## REQUIRED ACTION
Beginning at the top of the material, repeat each line exactly, and stop once the line with "(setCmdRing m i x).evc = m.evc := rfl" has been written.

RECORDS FOR PROCESSING: Begin

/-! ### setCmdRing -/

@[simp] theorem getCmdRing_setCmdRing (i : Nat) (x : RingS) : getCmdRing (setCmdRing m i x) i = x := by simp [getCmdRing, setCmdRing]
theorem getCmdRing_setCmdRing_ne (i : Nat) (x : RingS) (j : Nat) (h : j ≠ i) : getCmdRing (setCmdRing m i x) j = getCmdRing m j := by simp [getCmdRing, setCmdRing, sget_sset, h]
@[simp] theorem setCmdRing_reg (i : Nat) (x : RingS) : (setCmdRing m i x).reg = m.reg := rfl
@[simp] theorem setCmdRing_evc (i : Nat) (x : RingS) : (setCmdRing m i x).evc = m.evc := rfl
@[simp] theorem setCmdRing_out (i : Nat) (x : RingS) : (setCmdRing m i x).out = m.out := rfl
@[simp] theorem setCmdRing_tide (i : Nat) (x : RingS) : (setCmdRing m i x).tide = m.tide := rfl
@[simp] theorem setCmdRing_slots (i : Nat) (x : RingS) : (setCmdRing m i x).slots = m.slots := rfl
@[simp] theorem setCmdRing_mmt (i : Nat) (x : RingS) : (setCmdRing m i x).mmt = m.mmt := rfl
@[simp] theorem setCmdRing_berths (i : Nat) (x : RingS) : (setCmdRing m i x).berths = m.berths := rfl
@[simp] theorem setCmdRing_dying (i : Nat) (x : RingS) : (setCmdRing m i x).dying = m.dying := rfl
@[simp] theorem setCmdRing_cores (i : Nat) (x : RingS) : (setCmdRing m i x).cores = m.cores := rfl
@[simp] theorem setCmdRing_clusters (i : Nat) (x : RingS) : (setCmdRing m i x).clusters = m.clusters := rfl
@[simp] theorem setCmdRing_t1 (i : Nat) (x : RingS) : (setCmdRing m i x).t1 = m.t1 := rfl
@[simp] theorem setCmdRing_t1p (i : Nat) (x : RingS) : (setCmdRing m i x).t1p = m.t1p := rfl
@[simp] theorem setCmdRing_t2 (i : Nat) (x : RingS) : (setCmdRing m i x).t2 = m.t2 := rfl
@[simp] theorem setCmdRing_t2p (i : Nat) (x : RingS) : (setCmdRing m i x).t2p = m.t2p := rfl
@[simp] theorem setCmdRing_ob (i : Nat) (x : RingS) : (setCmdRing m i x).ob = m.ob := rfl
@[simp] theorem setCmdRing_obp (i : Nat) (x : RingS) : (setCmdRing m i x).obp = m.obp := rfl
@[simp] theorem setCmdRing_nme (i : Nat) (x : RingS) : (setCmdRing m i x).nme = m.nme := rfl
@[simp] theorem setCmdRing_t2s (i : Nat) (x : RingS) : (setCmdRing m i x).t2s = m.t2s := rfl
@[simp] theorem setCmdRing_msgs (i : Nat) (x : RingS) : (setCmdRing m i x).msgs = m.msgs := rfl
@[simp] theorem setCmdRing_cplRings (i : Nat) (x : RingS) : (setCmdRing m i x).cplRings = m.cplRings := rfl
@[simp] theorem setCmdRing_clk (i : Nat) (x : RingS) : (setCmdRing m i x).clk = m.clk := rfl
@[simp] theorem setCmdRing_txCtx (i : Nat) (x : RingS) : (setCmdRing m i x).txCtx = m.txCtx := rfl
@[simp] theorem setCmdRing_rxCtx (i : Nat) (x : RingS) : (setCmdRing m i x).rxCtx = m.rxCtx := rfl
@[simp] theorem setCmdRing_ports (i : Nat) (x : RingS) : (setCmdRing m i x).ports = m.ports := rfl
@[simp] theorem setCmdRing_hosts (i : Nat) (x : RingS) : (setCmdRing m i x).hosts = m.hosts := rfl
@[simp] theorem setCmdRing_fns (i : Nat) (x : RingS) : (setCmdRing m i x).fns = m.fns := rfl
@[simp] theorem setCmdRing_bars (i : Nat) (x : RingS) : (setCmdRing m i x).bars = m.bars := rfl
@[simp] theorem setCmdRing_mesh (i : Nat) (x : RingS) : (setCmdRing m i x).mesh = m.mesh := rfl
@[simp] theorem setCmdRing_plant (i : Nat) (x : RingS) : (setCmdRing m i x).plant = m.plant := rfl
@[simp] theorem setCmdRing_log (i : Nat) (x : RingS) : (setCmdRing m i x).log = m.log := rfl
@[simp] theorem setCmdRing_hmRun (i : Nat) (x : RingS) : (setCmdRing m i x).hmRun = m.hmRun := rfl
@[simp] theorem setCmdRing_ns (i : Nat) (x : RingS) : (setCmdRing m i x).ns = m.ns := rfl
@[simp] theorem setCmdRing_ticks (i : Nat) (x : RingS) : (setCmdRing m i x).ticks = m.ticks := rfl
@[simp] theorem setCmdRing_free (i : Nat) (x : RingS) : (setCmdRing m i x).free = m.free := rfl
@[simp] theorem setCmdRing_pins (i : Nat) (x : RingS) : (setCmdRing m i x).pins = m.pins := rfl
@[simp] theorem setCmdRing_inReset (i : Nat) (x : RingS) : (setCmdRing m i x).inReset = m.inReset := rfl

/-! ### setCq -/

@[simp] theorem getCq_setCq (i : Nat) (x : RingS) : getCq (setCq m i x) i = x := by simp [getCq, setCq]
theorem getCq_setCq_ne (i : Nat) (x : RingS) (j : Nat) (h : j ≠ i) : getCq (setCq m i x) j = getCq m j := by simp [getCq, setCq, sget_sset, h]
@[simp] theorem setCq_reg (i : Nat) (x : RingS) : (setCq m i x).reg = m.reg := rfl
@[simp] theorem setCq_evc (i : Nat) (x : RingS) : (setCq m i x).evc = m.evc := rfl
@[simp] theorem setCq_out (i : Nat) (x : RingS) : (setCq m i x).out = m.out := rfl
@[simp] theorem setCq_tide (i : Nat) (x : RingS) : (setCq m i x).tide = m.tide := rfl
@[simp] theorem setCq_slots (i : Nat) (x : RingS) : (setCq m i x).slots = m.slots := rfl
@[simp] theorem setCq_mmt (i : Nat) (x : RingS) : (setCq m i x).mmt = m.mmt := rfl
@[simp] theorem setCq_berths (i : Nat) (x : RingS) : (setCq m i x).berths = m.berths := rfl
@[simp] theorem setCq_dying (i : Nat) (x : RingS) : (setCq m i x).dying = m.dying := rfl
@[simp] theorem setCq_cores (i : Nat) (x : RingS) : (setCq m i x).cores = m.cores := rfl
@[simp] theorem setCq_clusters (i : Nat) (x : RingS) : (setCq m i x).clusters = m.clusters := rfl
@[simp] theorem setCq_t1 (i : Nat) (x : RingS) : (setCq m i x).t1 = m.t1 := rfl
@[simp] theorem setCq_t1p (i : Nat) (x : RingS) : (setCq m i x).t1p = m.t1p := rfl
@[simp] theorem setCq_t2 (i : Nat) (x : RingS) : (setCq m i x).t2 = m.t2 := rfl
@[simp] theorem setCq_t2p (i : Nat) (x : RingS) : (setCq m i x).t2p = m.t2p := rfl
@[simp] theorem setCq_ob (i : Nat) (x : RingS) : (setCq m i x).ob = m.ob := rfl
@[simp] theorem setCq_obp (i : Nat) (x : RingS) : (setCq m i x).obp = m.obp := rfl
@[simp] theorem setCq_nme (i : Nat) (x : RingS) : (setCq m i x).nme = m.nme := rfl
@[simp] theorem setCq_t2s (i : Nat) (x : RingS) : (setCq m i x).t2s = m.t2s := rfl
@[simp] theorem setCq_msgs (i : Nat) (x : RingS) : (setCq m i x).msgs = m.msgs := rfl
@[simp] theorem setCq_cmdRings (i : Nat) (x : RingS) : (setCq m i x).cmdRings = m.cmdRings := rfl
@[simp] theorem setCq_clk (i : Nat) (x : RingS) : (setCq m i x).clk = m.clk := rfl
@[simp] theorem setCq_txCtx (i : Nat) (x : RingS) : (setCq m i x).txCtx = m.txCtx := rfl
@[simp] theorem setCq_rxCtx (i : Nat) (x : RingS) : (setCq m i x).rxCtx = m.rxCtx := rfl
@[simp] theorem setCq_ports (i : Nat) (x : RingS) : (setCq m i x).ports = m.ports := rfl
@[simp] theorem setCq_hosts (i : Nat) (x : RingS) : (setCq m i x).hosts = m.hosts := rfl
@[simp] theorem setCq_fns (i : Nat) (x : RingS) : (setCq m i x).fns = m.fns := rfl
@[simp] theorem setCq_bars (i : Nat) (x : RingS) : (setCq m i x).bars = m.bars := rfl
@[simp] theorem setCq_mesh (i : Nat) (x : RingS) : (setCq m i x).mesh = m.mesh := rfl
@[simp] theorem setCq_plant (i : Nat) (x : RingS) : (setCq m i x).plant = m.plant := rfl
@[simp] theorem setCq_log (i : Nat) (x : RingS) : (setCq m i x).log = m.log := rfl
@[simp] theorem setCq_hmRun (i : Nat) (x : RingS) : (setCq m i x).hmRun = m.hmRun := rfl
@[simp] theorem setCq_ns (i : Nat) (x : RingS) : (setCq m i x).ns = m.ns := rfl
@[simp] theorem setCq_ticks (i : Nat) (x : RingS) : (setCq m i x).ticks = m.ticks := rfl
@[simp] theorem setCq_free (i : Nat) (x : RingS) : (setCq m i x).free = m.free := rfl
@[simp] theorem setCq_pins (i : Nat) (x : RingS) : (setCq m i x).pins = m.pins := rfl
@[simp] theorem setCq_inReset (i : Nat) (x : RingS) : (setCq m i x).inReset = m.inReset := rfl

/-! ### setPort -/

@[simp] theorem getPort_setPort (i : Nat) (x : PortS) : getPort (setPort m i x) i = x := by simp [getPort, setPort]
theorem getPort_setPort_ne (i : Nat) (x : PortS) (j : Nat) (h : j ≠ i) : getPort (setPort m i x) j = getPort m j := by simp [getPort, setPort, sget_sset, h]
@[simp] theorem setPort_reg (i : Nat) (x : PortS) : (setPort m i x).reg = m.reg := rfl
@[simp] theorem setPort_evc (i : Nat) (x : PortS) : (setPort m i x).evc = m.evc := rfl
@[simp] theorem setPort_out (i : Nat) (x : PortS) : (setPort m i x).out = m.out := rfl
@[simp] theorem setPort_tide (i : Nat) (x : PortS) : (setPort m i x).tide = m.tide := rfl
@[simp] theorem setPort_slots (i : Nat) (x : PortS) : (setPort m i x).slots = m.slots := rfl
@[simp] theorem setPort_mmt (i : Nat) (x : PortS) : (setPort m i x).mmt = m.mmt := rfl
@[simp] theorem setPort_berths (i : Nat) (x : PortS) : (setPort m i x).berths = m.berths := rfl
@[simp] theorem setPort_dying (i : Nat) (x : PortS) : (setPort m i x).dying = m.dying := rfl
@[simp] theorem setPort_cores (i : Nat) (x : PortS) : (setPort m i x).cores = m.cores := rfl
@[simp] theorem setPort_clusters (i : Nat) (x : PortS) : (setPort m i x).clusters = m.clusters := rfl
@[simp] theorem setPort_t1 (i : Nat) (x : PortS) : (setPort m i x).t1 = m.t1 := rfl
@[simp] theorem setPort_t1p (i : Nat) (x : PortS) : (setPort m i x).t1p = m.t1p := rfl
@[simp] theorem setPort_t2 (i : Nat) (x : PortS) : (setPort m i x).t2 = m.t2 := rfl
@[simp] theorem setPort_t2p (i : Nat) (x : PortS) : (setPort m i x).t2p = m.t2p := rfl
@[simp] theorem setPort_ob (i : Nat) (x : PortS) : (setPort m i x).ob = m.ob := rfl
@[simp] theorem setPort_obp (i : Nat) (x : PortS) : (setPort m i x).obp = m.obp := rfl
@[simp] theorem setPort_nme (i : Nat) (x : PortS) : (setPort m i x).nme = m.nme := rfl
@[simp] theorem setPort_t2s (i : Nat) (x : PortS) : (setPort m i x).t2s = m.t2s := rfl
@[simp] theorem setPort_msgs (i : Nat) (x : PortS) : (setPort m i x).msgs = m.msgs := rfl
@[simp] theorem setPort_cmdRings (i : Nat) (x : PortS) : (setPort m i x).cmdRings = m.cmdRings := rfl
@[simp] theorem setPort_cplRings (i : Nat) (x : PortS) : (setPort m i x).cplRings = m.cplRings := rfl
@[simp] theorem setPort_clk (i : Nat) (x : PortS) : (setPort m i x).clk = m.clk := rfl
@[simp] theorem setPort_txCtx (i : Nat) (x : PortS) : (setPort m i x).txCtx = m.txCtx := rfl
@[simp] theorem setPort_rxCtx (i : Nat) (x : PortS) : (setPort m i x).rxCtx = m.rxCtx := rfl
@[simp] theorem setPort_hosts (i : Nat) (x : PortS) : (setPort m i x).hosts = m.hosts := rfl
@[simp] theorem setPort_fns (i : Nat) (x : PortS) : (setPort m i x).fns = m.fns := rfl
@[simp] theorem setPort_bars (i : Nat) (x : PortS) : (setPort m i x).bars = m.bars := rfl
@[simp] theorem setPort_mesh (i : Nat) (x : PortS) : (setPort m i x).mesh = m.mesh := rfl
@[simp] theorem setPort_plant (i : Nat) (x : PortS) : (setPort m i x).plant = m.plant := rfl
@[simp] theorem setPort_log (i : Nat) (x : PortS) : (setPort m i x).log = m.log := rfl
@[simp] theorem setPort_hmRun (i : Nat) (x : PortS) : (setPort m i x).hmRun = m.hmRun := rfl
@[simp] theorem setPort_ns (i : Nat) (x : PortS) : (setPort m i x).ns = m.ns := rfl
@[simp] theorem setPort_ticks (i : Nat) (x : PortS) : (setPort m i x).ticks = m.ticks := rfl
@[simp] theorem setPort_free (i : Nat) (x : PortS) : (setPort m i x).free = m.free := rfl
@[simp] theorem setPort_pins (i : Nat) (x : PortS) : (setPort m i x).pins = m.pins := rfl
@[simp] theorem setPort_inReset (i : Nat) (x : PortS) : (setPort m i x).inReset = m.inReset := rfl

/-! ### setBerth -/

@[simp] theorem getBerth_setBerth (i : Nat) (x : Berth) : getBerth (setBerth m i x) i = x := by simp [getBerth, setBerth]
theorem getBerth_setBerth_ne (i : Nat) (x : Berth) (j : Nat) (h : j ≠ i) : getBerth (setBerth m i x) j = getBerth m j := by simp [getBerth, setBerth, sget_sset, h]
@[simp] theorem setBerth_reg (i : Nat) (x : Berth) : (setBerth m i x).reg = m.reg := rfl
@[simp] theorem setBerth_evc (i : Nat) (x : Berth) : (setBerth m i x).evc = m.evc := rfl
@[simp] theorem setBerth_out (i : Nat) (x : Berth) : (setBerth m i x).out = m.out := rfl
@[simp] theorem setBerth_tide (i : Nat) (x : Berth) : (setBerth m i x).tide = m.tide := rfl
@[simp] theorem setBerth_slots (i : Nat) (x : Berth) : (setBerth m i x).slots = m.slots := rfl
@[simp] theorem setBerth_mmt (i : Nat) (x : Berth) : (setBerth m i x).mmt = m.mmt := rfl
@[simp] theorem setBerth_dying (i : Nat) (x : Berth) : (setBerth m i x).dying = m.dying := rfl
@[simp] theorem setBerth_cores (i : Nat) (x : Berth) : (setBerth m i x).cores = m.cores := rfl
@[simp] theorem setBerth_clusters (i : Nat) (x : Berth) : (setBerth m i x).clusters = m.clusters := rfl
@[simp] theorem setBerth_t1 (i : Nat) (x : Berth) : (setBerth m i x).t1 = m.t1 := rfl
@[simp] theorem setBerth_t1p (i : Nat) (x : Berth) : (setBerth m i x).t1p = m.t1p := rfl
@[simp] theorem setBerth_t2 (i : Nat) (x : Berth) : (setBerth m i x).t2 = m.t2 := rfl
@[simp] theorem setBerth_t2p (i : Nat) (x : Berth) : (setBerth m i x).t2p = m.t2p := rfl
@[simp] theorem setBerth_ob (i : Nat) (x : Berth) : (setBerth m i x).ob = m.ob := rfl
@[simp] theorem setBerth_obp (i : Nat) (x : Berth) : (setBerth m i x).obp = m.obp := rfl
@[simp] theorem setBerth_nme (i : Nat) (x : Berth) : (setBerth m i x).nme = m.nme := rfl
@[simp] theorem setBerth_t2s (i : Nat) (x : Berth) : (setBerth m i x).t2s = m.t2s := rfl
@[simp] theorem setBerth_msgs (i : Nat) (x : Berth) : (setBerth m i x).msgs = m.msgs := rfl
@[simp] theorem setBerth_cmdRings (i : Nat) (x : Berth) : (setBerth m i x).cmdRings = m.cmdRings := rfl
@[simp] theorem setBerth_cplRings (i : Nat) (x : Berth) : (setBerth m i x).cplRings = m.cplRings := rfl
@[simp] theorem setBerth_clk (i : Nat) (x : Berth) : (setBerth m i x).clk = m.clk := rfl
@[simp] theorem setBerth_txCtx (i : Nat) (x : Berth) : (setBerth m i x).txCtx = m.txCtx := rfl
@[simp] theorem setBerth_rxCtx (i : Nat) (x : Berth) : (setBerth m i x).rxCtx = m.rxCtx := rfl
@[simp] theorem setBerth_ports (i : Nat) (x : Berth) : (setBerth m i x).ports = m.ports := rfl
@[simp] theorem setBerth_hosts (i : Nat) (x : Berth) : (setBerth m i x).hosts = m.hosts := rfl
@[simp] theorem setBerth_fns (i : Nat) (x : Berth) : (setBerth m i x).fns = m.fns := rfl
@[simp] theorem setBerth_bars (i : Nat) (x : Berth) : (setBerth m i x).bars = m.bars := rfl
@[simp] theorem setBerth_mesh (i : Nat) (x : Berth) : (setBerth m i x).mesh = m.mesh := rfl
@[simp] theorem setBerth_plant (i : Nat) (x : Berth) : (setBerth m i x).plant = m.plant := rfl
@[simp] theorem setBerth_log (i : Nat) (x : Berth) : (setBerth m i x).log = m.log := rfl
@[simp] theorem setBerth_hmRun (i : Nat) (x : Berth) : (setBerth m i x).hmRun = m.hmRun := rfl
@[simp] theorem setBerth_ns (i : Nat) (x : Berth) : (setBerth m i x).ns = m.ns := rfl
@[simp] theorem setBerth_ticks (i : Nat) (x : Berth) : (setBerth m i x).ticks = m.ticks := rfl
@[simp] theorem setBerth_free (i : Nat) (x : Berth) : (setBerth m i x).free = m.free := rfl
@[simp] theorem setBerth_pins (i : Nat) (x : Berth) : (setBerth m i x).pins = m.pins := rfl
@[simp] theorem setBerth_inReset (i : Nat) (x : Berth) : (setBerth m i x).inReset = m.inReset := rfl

RECORDS FOR PROCESSING: End

## OUTPUT OF THE TASK
/-! ### setCmdRing -/

@[simp] theorem getCmdRing_setCmdRing (i : Nat) (x : RingS) : getCmdRing (setCmdRing m i x) i = x := by simp [getCmdRing, setCmdRing]
theorem getCmdRing_setCmdRing_ne (i : Nat) (x : RingS) (j : Nat) (h : j ≠ i) : getCmdRing (setCmdRing m i x) j = getCmdRing m j := by simp [getCmdRing, setCmdRing, sget_sset, h]
@[simp] theorem setCmdRing_reg (i : Nat) (x : RingS) : (setCmdRing m i x).reg = m.reg := rfl
@[simp] theorem setCmdRing_evc (i : Nat) (x : RingS) : (setCmdRing m i x).evc = m.evc := rfl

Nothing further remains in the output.